A malicious campaign mounted by the North Korea-linked Lazarus Group targeted energy providers around the world, including those based in the United States, Canada, and Japan, between February and July 2022.
“The campaign is meant to infiltrate organizations around the world for establishing long-term access and subsequently exfiltrating data of interest to the adversary’s nation-state,” Cisco Talos said in a report shared with The Hacker News.
Some elements of the espionage attacks have already entered public domain, courtesy of prior reports from Broadcom-owned Symantec and AhnLab earlier this April and May. Symantec attributed the operation to a group referred to as Stonefly, a Lazarus subgroup which is better known as Andariel, Guardian of Peace, OperationTroy, and Silent Chollima.
While these attacks previously led to the instrumentation of Preft (aka Dtrack) and NukeSped (aka Manuscrypt) implants, the latest attack wave is notable for employing two other pieces of malware: VSingle, an HTTP bot which executes arbitrary code from a remote network, and a Golang backdoor called YamaBot.
Also put to use in the campaign is a new remote access trojan called MagicRAT that comes with capabilities to evade detection and launch additional payloads on the infected systems.
“Although the same tactics have been applied in both attacks, the resulting malware implants deployed have been distinct from one another, indicating the wide variety of implants available at the disposal of Lazarus,” researchers Jung soo An, Asheer Malhotra, and Vitor Ventura said.
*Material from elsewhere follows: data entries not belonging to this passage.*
-- ==== Sys2Proof/Proofs/SolidBlock.lean ====
section
/-! SUPPORT. The proof of 43_encoder.md's statement on solid blocks in IDEAL mode (R118), after the argument of R135: every
candidate is the same pair of words, and the nearest entry of its palette is as near as the quantized color. -/

namespace Sys2Proof.Machine

open Sys2Proof.Claims

/-! Nearness: the IDEAL quantization distance (43_encoder.md R118, 40_quantizer.md R76). -/

/-- Each channel of c is within the IDEAL quantization distance of x's: 4, 2, 4. -/
def Near (x c : Rgb) : Prop := absDiff x.r c.r ≤ 4 ∧ absDiff x.g c.g ≤ 2 ∧ absDiff x.b c.b ≤ 4

theorem withinQuantization_opaque (x c : Rgb) : withinQuantization x { rgb := c, a := 255 } = true ↔ Near x c := by
  simp only [withinQuantization, Near, beq_self_eq_true, Bool.true_and, Bool.and_eq_true, decide_eq_true_eq, and_assoc]

theorem gap_comm (a b : Nat) : gap a b = gap b a := by
  simp only [gap]
  omega

/-- Some 5-bit code expands to within 4 of x. -/
theorem exists_e5_near (x : Byte) : ∃ v ≤ 31, gap (e5 v) x.toNat ≤ 4 := by
  refine ⟨(x.toNat * 31 + 127) / 255, by omega, ?_⟩
  revert x
  decide

/-- Some 6-bit code expands to within 2 of x. -/
theorem exists_e6_near (x : Byte) : ∃ v ≤ 63, gap (e6 v) x.toNat ≤ 2 := by
  refine ⟨(x.toNat * 63 + 127) / 255, by omega, ?_⟩
  revert x
  decide

theorem absDiff_expand5_quant5 (x : Byte) : absDiff x (expand5 (quant5 x)) ≤ 4 := by
  obtain ⟨v, hv, hnear⟩ := exists_e5_near x
  obtain ⟨-, hmin, -⟩ := quant5_leastAt x
  rw [absDiff_eq_gap, expand5_toNat, gap_comm]
  exact (hmin v hv).trans hnear

theorem absDiff_expand6_quant6 (x : Byte) : absDiff x (expand6 (quant6 x)) ≤ 2 := by
  obtain ⟨v, hv, hnear⟩ := exists_e6_near x
  obtain ⟨-, hmin, -⟩ := quant6_leastAt x
  rw [absDiff_eq_gap, expand6_toNat, gap_comm]
  exact (hmin v hv).trans hnear

/-- IDEAL quantization keeps every color within the distance (40_quantizer.md R76). -/
theorem near_expand565_quantize (x : Rgb) : Near x (expand565 (quantize .ideal x)) := by
  simp only [Near, expand565, quantize, red5_pack565, green6_pack565, blue5_pack565]
  exact ⟨absDiff_expand5_quant5 x.r, absDiff_expand6_quant6 x.g, absDiff_expand5_quant5 x.b⟩

/-- A near color's error is at most 36, so a color whose blue is further off than 6 has a greater one. -/
theorem colorErr_lt_of_near {x c d : Rgb} (hc : Near x c) (hd : 6 < absDiff x.b d.b) : colorErr x c < colorErr x d := by
  obtain ⟨hr, hg, hb⟩ := hc
  have hr2 : absDiff x.r c.r ^ 2 ≤ 16 := Nat.pow_le_pow_left hr 2
  have hg2 : absDiff x.g c.g ^ 2 ≤ 4 := Nat.pow_le_pow_left hg 2
  have hb2 : absDiff x.b c.b ^ 2 ≤ 16 := Nat.pow_le_pow_left hb 2
  have hd2 : 49 ≤ absDiff x.b d.b ^ 2 := Nat.pow_le_pow_left hd 2
  simp only [colorErr]
  omega

/-- The palette has the color c, and every entry has c's red and green or, where c's blue is 0, a blue of at least 85. -/
structure VariesInBlue (p : List Rgb) (c : Rgb) : Prop where
  has_color : ∃ j < p.length, entry p j = c
  varies : ∀ k < p.length, ((entry p k).r = c.r ∧ (entry p k).g = c.g) ∨ (c.b.toNat = 0 ∧ 85 ≤ (entry p k).b.toNat)

/-- Where c is near x, the nearest entry of such a palette is near x too: it is no further off in blue than c. -/
theorem near_nearest {p : List Rgb} {x c : Rgb} (hlen : p.length ≤ 4) (hp : VariesInBlue p c) (hnear : Near x c) :
    Near x (entry p (nearest p x).toNat) := by
  obtain ⟨j, hj, hc⟩ := hp.has_color
  have hmin : colorErr x (entry p (nearest p x).toNat) ≤ colorErr x c := hc ▸ nearest_min p x hlen hj
  have hindex := nearest_lt p x (List.ne_nil_of_length_pos (Nat.zero_lt_of_lt hj)) hlen
  obtain ⟨hr, hg, hb⟩ := hnear
  rcases hp.varies _ hindex with ⟨hred, hgreen⟩ | ⟨hzero, hblue⟩
  · have hblue : absDiff x.b (entry p (nearest p x).toNat).b ^ 2 ≤ absDiff x.b c.b ^ 2 := by
      simp only [colorErr, hred, hgreen] at hmin
      omega
    exact ⟨hred ▸ hr, hgreen ▸ hg, ((Nat.pow_le_pow_iff_left two_ne_zero).mp hblue).trans hb⟩
  · have hfar : 6 < absDiff x.b (entry p (nearest p x).toNat).b := by
      simp only [absDiff] at hb ⊢
      omega
    exact absurd (colorErr_lt_of_near ⟨hr, hg, hb⟩ hfar) (Nat.not_lt.mpr hmin)

/-! The IDEAL palettes of a pair made from one word (43_encoder.md R130, R132, R135). -/

theorem twoThirds_self (a : Byte) : twoThirds a a = a :=
  BitVec.eq_of_toNat_eq (by rw [twoThirds_toNat]; omega)

theorem midpoint_self (a : Byte) : midpoint a a = a :=
  BitVec.eq_of_toNat_eq (by rw [midpoint_toNat]; omega)

theorem order3_self (w : Half) : order3 w w = (w, w) := if_pos (BitVec.le_refl w)

/-- Every entry of the 3-color palette of a word and itself is the word's color. -/
theorem entry_pal3_self (w : Half) {k : Nat} (hk : k < 3) : entry (pal3 .ideal w w) k = expand565 w := by
  match k with
  | 0 | 1 => rfl
  | 2 => simp only [entry, pal3, interp3, rgbZip, midpoint_self]; rfl

/-- Interpolation keeps a channel that both endpoints share. -/
theorem entry_pal4_shared {channel : Rgb → Byte} (h : ∀ f a b, channel (rgbZip f a b) = f (channel a) (channel b))
    {c0 c1 : Half} (hshared : channel (expand565 c1) = channel (expand565 c0)) {k : Nat} (hk : k < 4) :
    channel (entry (pal4 .ideal c0 c1) k) = channel (expand565 c0) := by
  match k with
  | 0 => rfl
  | 1 => exact hshared
  | 2 => exact (h twoThirds _ _).trans (by rw [hshared, twoThirds_self])
  | 3 => exact (h twoThirds _ _).trans (by rw [hshared, twoThirds_self])

/-- Taking 1 from a word whose blue code is not 0 leaves its red and green codes. -/
theorem pred_of_blue_pos {w : Half} (h : blue5 w ≠ 0) : red5 (w - 1) = red5 w ∧ green6 (w - 1) = green6 w := by
  have hblue : w.toNat % 2 ^ 5 ≠ 0 := fun hzero => h (BitVec.eq_of_toNat_eq ((blue5_toNat w).trans hzero))
  have hpred : (w - 1).toNat = w.toNat - 1 := by bv_omega
  constructor
  · apply BitVec.eq_of_toNat_eq
    rw [red5_toNat, red5_toNat, hpred]
    omega
  · apply BitVec.eq_of_toNat_eq
    rw [green6_toNat, green6_toNat, hpred]
    omega

/-- Taking 1 from a word that is not 0 but whose blue code is borrows: the blue code becomes 31. -/
theorem blue5_pred_of_blue_zero {w : Half} (hw : w ≠ 0) (h : blue5 w = 0) : blue5 (w - 1) = 31 := by
  have hblue : w.toNat % 2 ^ 5 = 0 := (blue5_toNat w).symm.trans (congrArg BitVec.toNat h)
  have hpred : (w - 1).toNat = w.toNat - 1 := by bv_omega
  apply BitVec.eq_of_toNat_eq
  rw [blue5_toNat, hpred]
  have : w.toNat ≠ 0 := fun hzero => hw (BitVec.eq_of_toNat_eq hzero)
  show _ = 31
  omega

/-- Between blue 0 and blue 255, every entry but the first has a blue of at least 85. -/
theorem entry_pal4_blue {c0 c1 : Half} (h0 : (expand565 c0).b = 0) (h1 : (expand565 c1).b = 255) {k : Nat} (hk : k < 3) :
    85 ≤ (entry (pal4 .ideal c0 c1) (k + 1)).b.toNat := by
  match k with
  | 0 =>
    change 85 ≤ (expand565 c1).b.toNat
    rw [h1]
    decide
  | 1 =>
    change 85 ≤ (twoThirds (expand565 c0).b (expand565 c1).b).toNat
    rw [h0, h1]
    decide
  | 2 =>
    change 85 ≤ (twoThirds (expand565 c1).b (expand565 c0).b).toNat
    rw [h0, h1]
    decide

theorem variesInBlue_pal3_self (w : Half) : VariesInBlue (pal3 .ideal w w) (expand565 w) where
  has_color := ⟨0, Nat.succ_pos _, rfl⟩
  varies k hk := .inl (by rw [entry_pal3_self w hk]; exact ⟨rfl, rfl⟩)

theorem variesInBlue_pal4_self (w : Half) :
    VariesInBlue (pal4 .ideal (order4 w w).1 (order4 w w).2) (expand565 w) := by
  rw [order4_self]
  split
  case isTrue hzero =>
    rw [hzero]
    exact ⟨⟨1, by decide⟩, by decide⟩
  case isFalse hne =>
    refine ⟨⟨0, Nat.succ_pos _, rfl⟩, fun k hk => ?_⟩
    by_cases hblue : blue5 w = 0
    · have hb0 : (expand565 w).b = 0 := congrArg expand5 hblue
      have hb1 : (expand565 (w - 1)).b = 255 := congrArg expand5 (blue5_pred_of_blue_zero hne hblue)
      match k, hk with
      | 0, _ => exact .inl ⟨rfl, rfl⟩
      | k + 1, hk => exact .inr ⟨congrArg BitVec.toNat hb0, entry_pal4_blue hb0 hb1 (Nat.lt_of_succ_lt_succ hk)⟩
    · obtain ⟨hred, hgreen⟩ := pred_of_blue_pos hblue
      exact .inl ⟨entry_pal4_shared (fun _ _ _ => rfl) (congrArg expand5 hred) hk,
        entry_pal4_shared (fun _ _ _ => rfl) (congrArg expand6 hgreen) hk⟩

/-! A solid block (43_encoder.md R118): every candidate of the search is the same pair of words. -/

theorem isSolid_iff (inp : EncodeInput) :
    isSolid inp = true ↔ (∀ i : Fin 16, inp.texels[i] = inp.texels[0]) ∧ inp.fsel = none ∧
      (inp.forceBlack = false ∨ 128 ≤ inp.texels[0].a.toNat) := by
  have halpha : ¬ inp.texels[0].a < alphaT ↔ 128 ≤ inp.texels[0].a.toNat := BitVec.not_lt
  simp only [isSolid, Bool.and_eq_true, List.all_eq_true, mem_texelIndices, forall_const, beq_iff_eq,
    Option.isNone_iff_eq_none, Bool.or_eq_true, Bool.not_eq_true', decide_eq_false_iff_not, halpha, and_assoc]

theorem inT_of_isSolid {inp : EncodeInput} (h : isSolid inp = true) (i : Fin 16) : inT inp i = false := by
  obtain ⟨htexels, -, hopaque⟩ := (isSolid_iff inp).mp h
  rcases hopaque with hforce | halpha
  · simp [inT, hforce]
  · simp [inT, htexels i, halpha]

/-- The channel sums of equal colors are n times the color. -/
theorem channelSums_of_equal {x : Vector Texel 16} (h : ∀ i : Fin 16, x[i] = x[0]) (o : List (Fin 16)) :
    channelSums x o = (rgbVec x[0].rgb).scale o.length := by
  induction o with
  | nil => simp [channelSums, Vec3.scale, Vec3.zero]
  | cons i is ih =>
    simp only [channelSums, ih, h i, Vec3.plus, Vec3.scale, List.length_cons, Vec3.mk.injEq]
    refine ⟨?_, ?_, ?_⟩ <;> push_cast <;> ring

theorem deviation_of_equal {x : Vector Texel 16} (h : ∀ i : Fin 16, x[i] = x[0]) (o : List (Fin 16)) (i : Fin 16) :
    deviation x o i = Vec3.zero := by
  simp only [deviation, channelSums_of_equal h, h i, Vec3.minus, sub_self, Vec3.zero]

theorem covarianceOf_of_zero {ds : List Vec3} (h : ∀ d ∈ ds, d = Vec3.zero) :
    covarianceOf ds = { col0 := Vec3.zero, col1 := Vec3.zero, col2 := Vec3.zero } := by
  induction ds with
  | nil => rfl
  | cons d ds ih =>
    obtain ⟨rfl, hds⟩ := List.forall_mem_cons.mp h
    rw [covarianceOf, ih hds]
    rfl

/-- Equal colors have no axis (43_encoder.md R125). -/
theorem axis_of_equal {x : Vector Texel 16} (h : ∀ i : Fin 16, x[i] = x[0]) (o : List (Fin 16)) :
    (covariance x o).axis = Vec3.zero := by
  rw [covariance, covarianceOf_of_zero]
  · rfl
  · simp only [List.mem_map, forall_exists_index, and_imp]
    rintro d i - rfl
    exact deviation_of_equal h o i
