-- ==== Sys2Proof/Proofs/Facade.lean ====
section
/-! SUPPORT. The proof of 44_facade.md's statement on its command INIT (R155): one rule for each of its three endings. -/

namespace Sys2Proof.Machine

open Sys2Proof.Claims

/-- The first INIT since reset fixes the mode. -/
theorem exec_init_first (m : Mode) {s : State} (h : s.block.initDone = false) :
    exec (.init m) s = .next ({ s with block := s.block.putConfig m }.endWith .ok) := by
  rw [exec, execInit, h, if_neg Bool.false_ne_true]

theorem exec_init_sameMode {s : State} (h : s.block.initDone = true) :
    exec (.init s.block.encMode) s = .next (s.endWith .ok) := by
  rw [exec, execInit, if_pos h, if_pos rfl]

theorem exec_init_otherMode {m : Mode} {s : State} (h : s.block.initDone = true) (hm : m ≠ s.block.encMode) :
    exec (.init m) s = .next (s.endWith .modeLocked) := by
  rw [exec, execInit, if_pos h, if_neg hm]

/-- Settles O18: the words by the fields of R54, and one rule of INIT for each state of the configuration. -/
theorem initRule : Obligations.InitRule := by
  refine ⟨commandWords_of_assemble .init fun w => congrArg Instr.init (fieldMode_eq_modeOf w), fun m s => ?_⟩
  split_ifs with hother hdone
  · obtain ⟨hdone, hm⟩ := hother
    exact exec_init_otherMode hdone hm
  · obtain rfl : m = s.block.encMode := not_not.mp fun hm => hother ⟨hdone, hm⟩
    exact exec_init_sameMode hdone
  · exact exec_init_first m (Bool.eq_false_of_not_eq_true hdone)

end Sys2Proof.Machine
end

/-! SUPPORT. The proofs of 60_exceptions.md's statements: the checks of a command word in their order (R171, R174), and that
a command which fails one of them changes the status alone (R175). -/

namespace Sys2Proof.Machine

open Sys2Proof.Claims

/-! A failed command changes `STATUS` alone (60_exceptions.md R175). -/

/-- A command that ends with a status other than `OK` ended with that status and nothing else: the first INIT and a command
with results end with `OK`. -/
theorem exec_of_status_ne_ok {i : Instr} {s t : State} (h : exec i s = .next t) (hstatus : t.block.status ≠ .ok) :
    t = s.endWith t.block.status := by
  rcases exec_cases i s with ⟨c, hc⟩ | ⟨m, -, -, hm⟩ | ⟨b, hb, -⟩
  · obtain rfl : s.endWith c = t := by simpa [hc] using h
    rfl
  · obtain rfl : { s with block := s.block.putConfig m }.endWith .ok = t := by simpa [hm] using h
    exact absurd rfl hstatus
  · obtain rfl : s.complete b = t := by simpa [hb] using h
    exact absurd rfl hstatus

/-- Settles O17: a rejected word ends with its status and nothing else, an accepted one by `exec_of_status_ne_ok`. -/
theorem failedCommandChangesStatusOnly : Obligations.FailedCommandChangesStatusOnly := by
  intro w s t h hstatus
  rcases runCommand_cases w s with ⟨i, -, hrun⟩ | ⟨r, -, hrun⟩
  · exact exec_of_status_ne_ok (hrun ▸ h) hstatus
  · obtain rfl : s.endWith (statusOfReject r) = t := by simpa [hrun] using h
    rfl

/-! The checks of the word itself: `ILLEGAL_OP` and `RESERVED_FIELD` (60_exceptions.md R171). -/

/-- The operations are the codes 1 to 7: 0 and 8 to 15 name none (30_encoding.md R52). -/
theorem opOfCode_map_code :
    ∀ c : BitVec 4, (opOfCode c).map Op.code = if c.toNat = 0 ∨ 8 ≤ c.toNat then none else some c := by decide

/-- A word whose `OP` names no operation changes the status alone. -/
theorem runCommand_of_illegalOp {w : Word} (h : bits w 0 4 = 0 ∨ 8 ≤ bits w 0 4) (s : State) :
    runCommand w s = .next (s.endWith .illegalOp) := by
  have hnone : opOfCode (fieldOp w) = none := by
    have hmap := opOfCode_map_code (fieldOp w)
    rwa [fieldOp, extractLsb'_toNat_eq_bits, if_pos h, Option.map_eq_none_iff] at hmap
  simp only [runCommand, decodeCommand, hnone, statusOfReject]

/-- Every other word's `OP` is the code of an operation. -/
theorem exists_op_of_legalOp {w : Word} (h : ¬ (bits w 0 4 = 0 ∨ 8 ≤ bits w 0 4)) :
    ∃ op : Op, bits w 0 4 = op.code.toNat := by
  have hmap := opOfCode_map_code (fieldOp w)
  rw [fieldOp, extractLsb'_toNat_eq_bits, if_neg h, Option.map_eq_some_iff] at hmap
  obtain ⟨op, -, hcode⟩ := hmap
  exact ⟨op, by rw [hcode, extractLsb'_toNat_eq_bits]⟩

/-- An operation is known by its code. -/
theorem opCode_toNat_inj {a b : Op} : a.code.toNat = b.code.toNat ↔ a = b := by
  refine ⟨fun h => Option.some.inj ?_, fun h => h ▸ rfl⟩
  rw [← opOfCode_code, ← opOfCode_code, BitVec.eq_of_toNat_eq h]

/-- The statements' table of masks is the decoder's (30_encoding.md R54). -/
theorem legalMask_code (op : Op) : legalMask op.code.toNat = op.legal := by
  cases op <;> rfl

theorem fieldNpal_eq_zero_iff (w : Word) : fieldNpal w = 0 ↔ bits w 11 2 = 0 := by
  rw [fieldNpal, ← extractLsb'_toNat_eq_bits]
  exact (BitVec.toNat_inj (y := 0#2)).symm

/-! The checks of a decoded command: `BAD_OPERAND` and `NOT_INITIALIZED`; `exec_init_otherMode` is `MODE_LOCKED`. -/

theorem exec_assign_zero (s : State) : exec (.assign 0) s = .next (s.endWith .badOperand) := rfl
Initial access into enterprise networks is facilitated by means of exploitation of vulnerabilities in VMware products (e.g., Log4Shell) with the ultimate goal of establishing persistent access to perform activities in support of North Korean government objectives.
The use of VSingle in one attack chain is said to have enabled the threat actor to carry out a variety of activities such as reconnaissance, exfiltration, and manual backdooring, giving the operators a solid understanding of the victim environment.
Other tactics embraced by the group besides the use of bespoke malware include credential harvesting via tools like Mimikatz and Procdump, disabling antivirus components, and reconnaissance of the Active Directory services, and even taking steps to cleanup their traces after activating the backdoors on the endpoint.